Nixing narcolepsy nightmares
A new study from Northwestern Medicine demonstrates that the benefits of lucid dreaming can be combined with cognitive behavioral therapy for nightmares (CBT-N) to treat narcolepsy-related nightmares.
The study, which was published in the Journal of Sleep Research, found overall reductions in nightmare severity and frequency in all six patients tested in the small clinical trial. It’s the first study to show CBT-N might be applicable to narcolepsy, a chronic neurological disorder that affects the brain’s ability to regulate sleep and wakefulness.
“We had them imagine what they’d like to dream instead of their nightmare, almost like they’re writing a movie script,” said corresponding author Jennifer Mundt, assistant professor of neurology (sleep medicine) and psychiatry and behavioral sciences at Northwestern University Feinberg School of Medicine.
Between 30 to 40% of people with narcolepsy experience vivid and distressing nightmares, which can even cause patients to fear sleep, leading to increased fatigue and depression. Still, narcolepsy patients’ nightmares have often been overlooked — some study participants had experienced nightmares for decades but never received treatment.
Mundt said it is important to refer these patients for treatment because many of them don’t know anything can be done, “and treatment can completely transform their sleep and sometimes even the way they feel in the daytime in a matter of weeks,” she said.
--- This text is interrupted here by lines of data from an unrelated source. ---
/-- Under T, [1..10] and the same with another element at position 5; no coefficient of T is zero. -/
theorem witness_MdsDiffusesOneDifferenceToAllPositions : CanonVec oneToTen ∧ CanonVec (oneToTen.set 5 pm1) ∧
    oneToTen[(5 : RegIdx)] ≠ (oneToTen.set 5 pm1)[(5 : RegIdx)] ∧
    (∀ m : RegIdx, m ≠ 5 → oneToTen[m] = (oneToTen.set 5 pm1)[m]) ∧ ∀ k : Fin 16, (romT.mdsCoeff k).val ≠ 0 := by decide

/-- Both clauses of ARC, at r = 4 and r = 5; the same for ROUND. -/
theorem witness_ArcAddsTheRoundConstants : idleOk.status.err = false ∧ (4 : Fin 8).val ≤ 4 ∧ ¬ (5 : Fin 8).val ≤ 4 := by
  decide

theorem witness_RoundIsSboxThenMdsThenArc : idleOk.status.err = false ∧ (4 : Fin 8).val ≤ 4 ∧ ¬ (5 : Fin 8).val ≤ 4 := by
  decide

/-- V-PERM-3: bit 16 of position 0. -/
theorem witness_PermuteIgnoresTheDroppedBits : let W := oneToTen.set 0 0x10001
    oneToTen ≠ W ∧
    (∀ i : RegIdx, i.val < 4 → oneToTen[i].toNat % 2 ^ 16 = W[i].toNat % 2 ^ 16 ∧
      oneToTen[i].toNat / 2 ^ 32 % 2 ^ 16 = W[i].toNat / 2 ^ 32 % 2 ^ 16) ∧
    ∀ i : RegIdx, 4 ≤ i.val → oneToTen[i] = W[i] := by decide

/-- ADDRC in a round before the last and in the last one, SUB and LIN of a PERM, and the boundary round 4. -/
theorem witness_RoundCounterSelectsItsConstants :
    (let s := { busyOk with ph := .addrc, rnd := 3 };
      s.ph = .addrc ∧ s.rnd.val < s.last.val) ∧
    (let s := { busyOk with ph := .addrc, rnd := 4 };
      s.ph = .addrc ∧ s.rnd = s.last) ∧
    busyOk.ph = .sub ∧ ({ busyOk with ph := .lin } : State).ph = .lin ∧ decode busyOk.cmd = .cmd .perm ∧
    (4 : Fin 8).val ≤ 4 := by decide

/-- A command that names its destination, and one that responds not. -/
theorem witness_CommandsWriteOnlyWhatTheyName :
    exec (.limbhi 3 0) idleOk = .next (idleOk.setReg 3 0xFFFFFFFF) ∧ writesReg (.limbhi 3 0) 2 = false ∧
      wholeState (.limbhi 3 0) = false ∧ Instr.limbhi 3 0 ≠ .rdstat ∧ ∀ r : RegIdx, Instr.limbhi 3 0 ≠ .rds r :=
  ⟨rfl, by decide, by decide, by decide, by decide⟩

theorem witness_OnlyReadsRespond : (State.withHost idleOk [.command 0x03000000 0]).clockRuns ∧
    decode 0x03000000 = .cmd .rdstat := by decide

theorem witness_DataWordIsReadByWrsAlone : ∀ rd : RegIdx, Instr.perm ≠ .wrs rd := by decide

/-- Two states that agree in what counts and differ in the response and the sampled word. -/
theorem witness_ResultsDependOnRegistersAndErrorAlone : let u := { idleOk with rsp := some 7, cmd := 0x33000000, rnd := 4 }
    idleOk ≠ u ∧ idleOk.regs = u.regs ∧ idleOk.status.err = u.status.err ∧ idleOk.cmdData = u.cmdData := by decide

/-- FMUL at the reference latency of 3 has two busy cycles and NOP none; an FMUL that is dropped has none (R235); a LUT of latency 2 on
256 has one. -/
theorem witness_ClockLevelRunEqualsTheMeaning : idleOk.Ok ∧ idleOk.isIdle = true ∧
    decode 0x11201000 = .cmd (.fmul 2 0 1) ∧ (∀ p ∈ [quiet, quiet], p.rst = false) ∧
    [quiet, quiet].length = (if idleOk.status.err = true then 0 else latency referenceTiming (.fmul 2 0 1) - 1) ∧
    (decode 0x00000000 = .cmd .nop ∧
      ([] : List Pins).length = (if idleOk.status.err = true then 0 else latency referenceTiming .nop - 1)) ∧
    (failed.Ok ∧ failed.isIdle = true ∧
      ([] : List Pins).length = (if failed.status.err = true then 0 else latency referenceTiming (.fmul 2 0 1) - 1)) ∧
    (let s := withRegs 256 0 0;
      s.Ok ∧ s.isIdle = true ∧ decode 0x20100000 = .cmd (.lut 1 0) ∧
        [quiet].length = (if s.status.err = true then 0 else latency twoCycles (.lut 1 0) - 1)) :=
  ⟨ok_idleOk, by decide, by decide, by decide, by decide, by decide, ⟨ok_failed, by decide, by decide⟩,
    ok_withRegs 256 0 0 (by decide) (by decide) (by decide), by decide, by decide, by decide⟩

theorem witness_ClockKeepsTheUnitGood : idleOk.Ok := ok_idleOk

/-- A PERM in progress, and a LUT in progress with the error of its operand. -/
theorem witness_StartedCommandCannotFail : busyOk.Ok ∧ busyOk.isIdle = false ∧ quiet.rst = false ∧
    decode busyOk.cmd = .cmd .perm ∧ multiCycle .perm = true ∧
    busyFailed.Ok ∧ busyFailed.isIdle = false ∧ busyFailed.status.err = true :=
  ⟨ok_busyOk, by decide, by decide, by decide, by decide, ok_busyFailed, by decide, by decide⟩

/-- While a command is in progress, while `cmd_valid` = 0, and while `rst` = 1 with a command presented to an idle unit. -/
theorem witness_PortIsSampledOnlyAtTheAcceptingEdge :
    (quiet.rst = (present 0x01000000).rst ∧ busyOk.isIdle = false) ∧
      (let q := { quiet with cmd := 0x01000000 };
        quiet.rst = q.rst ∧ quiet.cmdValid = false ∧ q.cmdValid = false) ∧
      let p := { present 0x01000000 with rst := true }
      let q := { quiet with rst := true }
      p.rst = q.rst ∧ p.rst = true ∧ p.cmdValid = true ∧ idleOk.isIdle = true := by decide

theorem witness_ResponseLastsOneCycle : idleOk.isIdle = true ∧ decode 0x02000000 = .cmd (.rds 0) ∧
    quiet.rst = false ∧ quiet.cmdValid = false := by decide

/-- The host's list for the largest inputs. -/
theorem witness_HostSequenceComputesThePermutation : let x : Vector Nat 16 := Vector.replicate 16 (P - 1)
    let s := State.withHost idleOk ((hostActs (Pseudo.expand (.permute x))).getD [])
    s.isIdle = true ∧ s.status.err = false ∧ (∀ i : Fin 16, x[i] < P) ∧
      hostActs (Pseudo.expand (.permute x)) = some s.host := by decide

/-- A word past the opcode map and a round index past its range, from an idle unit without an error and from one with. -/
theorem witness_AcceptedIllegalWordIsRecordedOrDropped : idleOk.isIdle = true ∧ idleOk.status.err = false ∧
    failed.isIdle = true ∧ failed.status.err = true ∧ [0x34000000, 0x32000005].map legalWord = [false, false] ∧
    quiet.rst = false := by decide

/-- V-DEC-13 at the level of the clock: STATUS after the accepting edge, with and without an error before. -/
theorem test_clock_illegal : (clock referenceTiming (present 0xFF000000) idleOk).status.word = 0xFF00000000000012 ∧
    (clock referenceTiming (present 0xFF000000) failed).status.word = 0x0100000000000032 := by decide

/-- A LUT of latency 2 on 256 records its error at its accepting edge, holds `cmd_ready` = 0 for one cycle all the same, and writes no
register; while ERR = 1 it is dropped with latency 1 (R232, R235, R266, R271). -/
theorem test_clock_failed_lut : let s1 := clock twoCycles (present 0x20100000) (withRegs 256 7 0)
    let s2 := clock twoCycles quiet s1
    [s1, s2].map busyOut = [true, false] ∧ [s1, s2].map (cmdReady quiet) = [false, true] ∧
      [s1, s2].map (fun s => (s.reg 1, s.status.ecode, s.status.ecmd)) = [(7, 2, 0x20100000), (7, 2, 0x20100000)] ∧
      cmdReady quiet (clock twoCycles (present 0x20100000) s2) = true := by decide

/-- A timing under which each phase lasts as short as it can: MDS takes 3 cycles, ROUND 5. -/
def fastPhases : Timing := { lat := fun p => if p = .round then 5 else 3, pace := fun _ _ => true }

/-- PH of ROUND 4 is SUB, LIN, ADDRC and DONE, one busy cycle each, and that of MDS LIN and DONE (R41, R196). -/
theorem test_clock_phases : let s1 := clock fastPhases (present 0x32000004) idleOk
    let s2 := clock fastPhases quiet s1
    let s3 := clock fastPhases quiet s2
    let s4 := clock fastPhases quiet s3
    let m1 := clock fastPhases (present 0x30000000) idleOk
    [s1, s2, s3, s4, clock fastPhases quiet s4].map State.ph = [.sub, .lin, .addrc, .done, .idle] ∧
      [m1, clock fastPhases quiet m1].map State.ph = [.lin, .done] := by decide

/-- The reference design: ROUND has 10 busy cycles in SUB, 18 in LIN, 1 in ADDRC and 1 in DONE; the second round of PERM begins with 125
busy cycles left, and has 12, 18 and 1 (R270; log 16). -/
theorem test_reference_pace : (List.range 31).filter (referencePace 0x32000000) = [3, 21] ∧
    (List.range 155).filter (referencePace 0x33000000) = [2, 3, 21, 33, 34, 52, 64, 65, 83, 95, 96, 114, 126, 127, 145] := by
  decide

/-- ROUND with four busy cycles, and MDS with one before DONE. -/
theorem witness_DoneIsTheCycleInWhichTheResultIsWritten : idleOk.Ok ∧ idleOk.isIdle = true ∧ idleOk.status.err = false ∧
    decode 0x32000004 = .cmd (.round 4) ∧ (∀ p ∈ [quiet, quiet, quiet, quiet], p.rst = false) ∧
    [quiet, quiet, quiet, quiet].length = latency fastPhases (.round 4) - 1 ∧ wholeState (.round 4) = true ∧
    decode 0x30000000 = .cmd .mds ∧ [quiet, quiet].length = latency fastPhases .mds - 1 :=
  ⟨ok_idleOk, by decide, by decide, by decide, by decide, by decide, by decide, by decide, by decide⟩

end Sys2Proof.Tests
end

section
/-!
PROOFS of the family 10_state.md, part 1: what a command can do. One inversion lemma, `exec_effect`, says it for all 19 commands;
frames, STATUS and the response are read off its six cases.
-/

namespace Sys2Proof.Machine

/-! ## What a legal word decodes to -/

/-- A row's word is a well-formed command or is refused (R87, R89). -/
theorem build_wellFormed {op : Op} {w : CmdWord} {i : Instr} (h : build op w = .cmd i) : i.wellFormed = true := by
  cases op with
  | arc | round =>
    simp only [build] at h
    split at h
    · cases h
    · cases h
      exact decide_eq_true (by omega)
  | _ => cases h; rfl

/-- The decoder answers with well-formed commands only (R87). -/
theorem decode_wellFormed {w : CmdWord} {i : Instr} (h : decode w = .cmd i) : i.wellFormed = true := by
  unfold decode at h
  split at h
  · exact build_wellFormed h
  · cases h

/-! ## What a command can do -/

/-- What the meaning of the command `i` can make of the state `s`: nothing, a recorded error, one register written, all registers
written by the sequencer, a response, or a cleared error. -/
inductive Effect (i : Instr) (s : State) : State → Prop
  | skip (h : i = .nop ∨ runsInError i = false ∧ s.status.err = true) : Effect i s s
  | error (e : ErrCause) (h : s.status.err = false) (hc : operandCheck i s = some e) :
      Effect i s (s.withError e.code (encode i))
  | write (rd : RegIdx) (v : Word) (h : s.status.err = false) (hc : operandCheck i s = none)
      (hw : writesReg i rd = true) (hs : wholeState i = false) (hv : canon v) : Effect i s (s.setReg rd v)
  | layers (r l : Fin 5) (V : Elems) (h : s.status.err = false) (hc : operandCheck i s = none)
      (hs : wholeState i = true) (hV : CanonVec V) : Effect i s ((s.schedule r l).commit V)
  | respond (v : Word) (h : i = .rdstat ∨ ∃ r, i = .rds r) : Effect i s (s.respond v)
  | clear (h : i = .clrerr) : Effect i s s.clearError

variable {i : Instr} {s t : State}

/-- The common form of the commands of R235: dropped while ERR = 1, else checked, else carried out. -/
theorem effect_of_checked {s' : State} (hr : runsInError i = false)
    (h : s.status.err = false → operandCheck i s = none → Effect i s s') :
    ∃ t, s.unlessError (s.checked (operandCheck i s) (encode i) s') = .next t ∧ Effect i s t := by
  cases he : s.status.err with
  | true => exact ⟨s, State.unlessError_of_set he, .skip (.inr ⟨hr, he⟩)⟩
  | false =>
    rw [State.unlessError_of_clear he]
    cases hc : operandCheck i s with
    | none => exact ⟨s', rfl, h he hc⟩
    | some e => exact ⟨_, by rw [State.checked_some, State.raise_of_clear he], .error e he hc⟩

/-- A zero-extended value of at most 32 bits is canonical. -/
theorem canon_setWidth {n : Nat} (hn : n ≤ 32) (x : BitVec n) : canon (x.setWidth 64) := by
  apply canon_of_lt
  have h1 := x.isLt
  have h2 : 2 ^ n ≤ 2 ^ 32 := Nat.pow_le_pow_right (by decide) hn
  rw [BitVec.toNat_setWidth]
  exact Nat.lt_of_le_of_lt (Nat.mod_le _ _) (by omega)

theorem canon_of_wrsCheck {v : Word} (h : wrsCheck v = none) : canon v := by
  simpa [wrsCheck] using h

theorem canon_of_fromlimbsCheck {h l : Word} (hc : fromlimbsCheck h l = none) :
    canon (fromLimbs (h.setWidth 32) (l.setWidth 32)) := by
  unfold fromlimbsCheck at hc
  split at hc
  · cases hc
  · split at hc
    · cases hc
    · rw [canon, fromLimbs_toNat, BitVec.toNat_setWidth, BitVec.toNat_setWidth]
      omega

/-- The round index of ARC and ROUND is a round, or their operand check fails (R87, R191). -/
theorem roundIndex?_cases (r : Fin 8) : roundIndex? r = some (Fin.ofNat 5 r.val) ∧ roundCheck r = none ∨
    roundIndex? r = none ∧ roundCheck r = some .illegal := by
  by_cases h : r.val ≤ 4
  · have hk : Fin.ofNat 5 r.val = ⟨r.val, by omega⟩ := Fin.ext (Nat.mod_eq_of_lt (by omega))
    exact .inl ⟨hk ▸ roundIndex?_of_le h, if_neg (by omega)⟩
  · exact .inr ⟨roundIndex?_of_gt (by omega), if_pos (by omega)⟩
During weekly telehealth sessions, the participants received CBT-N, which they used to
rewrite their nightmares into dreams they would prefer to have. They then rehearsed these revised scripts before falling asleep every night.
During week five of the study, half the study participants also underwent an additional procedure in Paller’s lab. While each person napped, the scientists tried to induce a lucid dream using TLR, playing sound cues associated with lucidity and with each rescripted dream when a study participant entered the REM stage.
An empowering and effective treatment
At post-treatment, all participants rated their nightmares as less severe and less frequent, and for four of the six, nightmare severity dipped below the cutoff for having nightmare disorder, Mundt said.
Of the two participants in the TLR group who entered REM sleep during the nap, one signaled being lucid. However, both recalled dreams that were similar to their rescripted dreams — something unusual for people undergoing CBT-N, Mundt said.
This study provided a proof-of-concept demonstration that it is possible to adapt TLR for narcolepsy-related nightmares.
Participants described feeling less anxious and ashamed about nightmares following the treatment.
“It’s empowering for them,” Mundt said. “They’re so surprised this works. It increases self-efficacy for managing their symptoms, and they describe how glad they are that this helped. It’s really a game-changer, mentally.”
Original article by Stephanie Kulke and Kristin Samuelson published on Northwestern Now.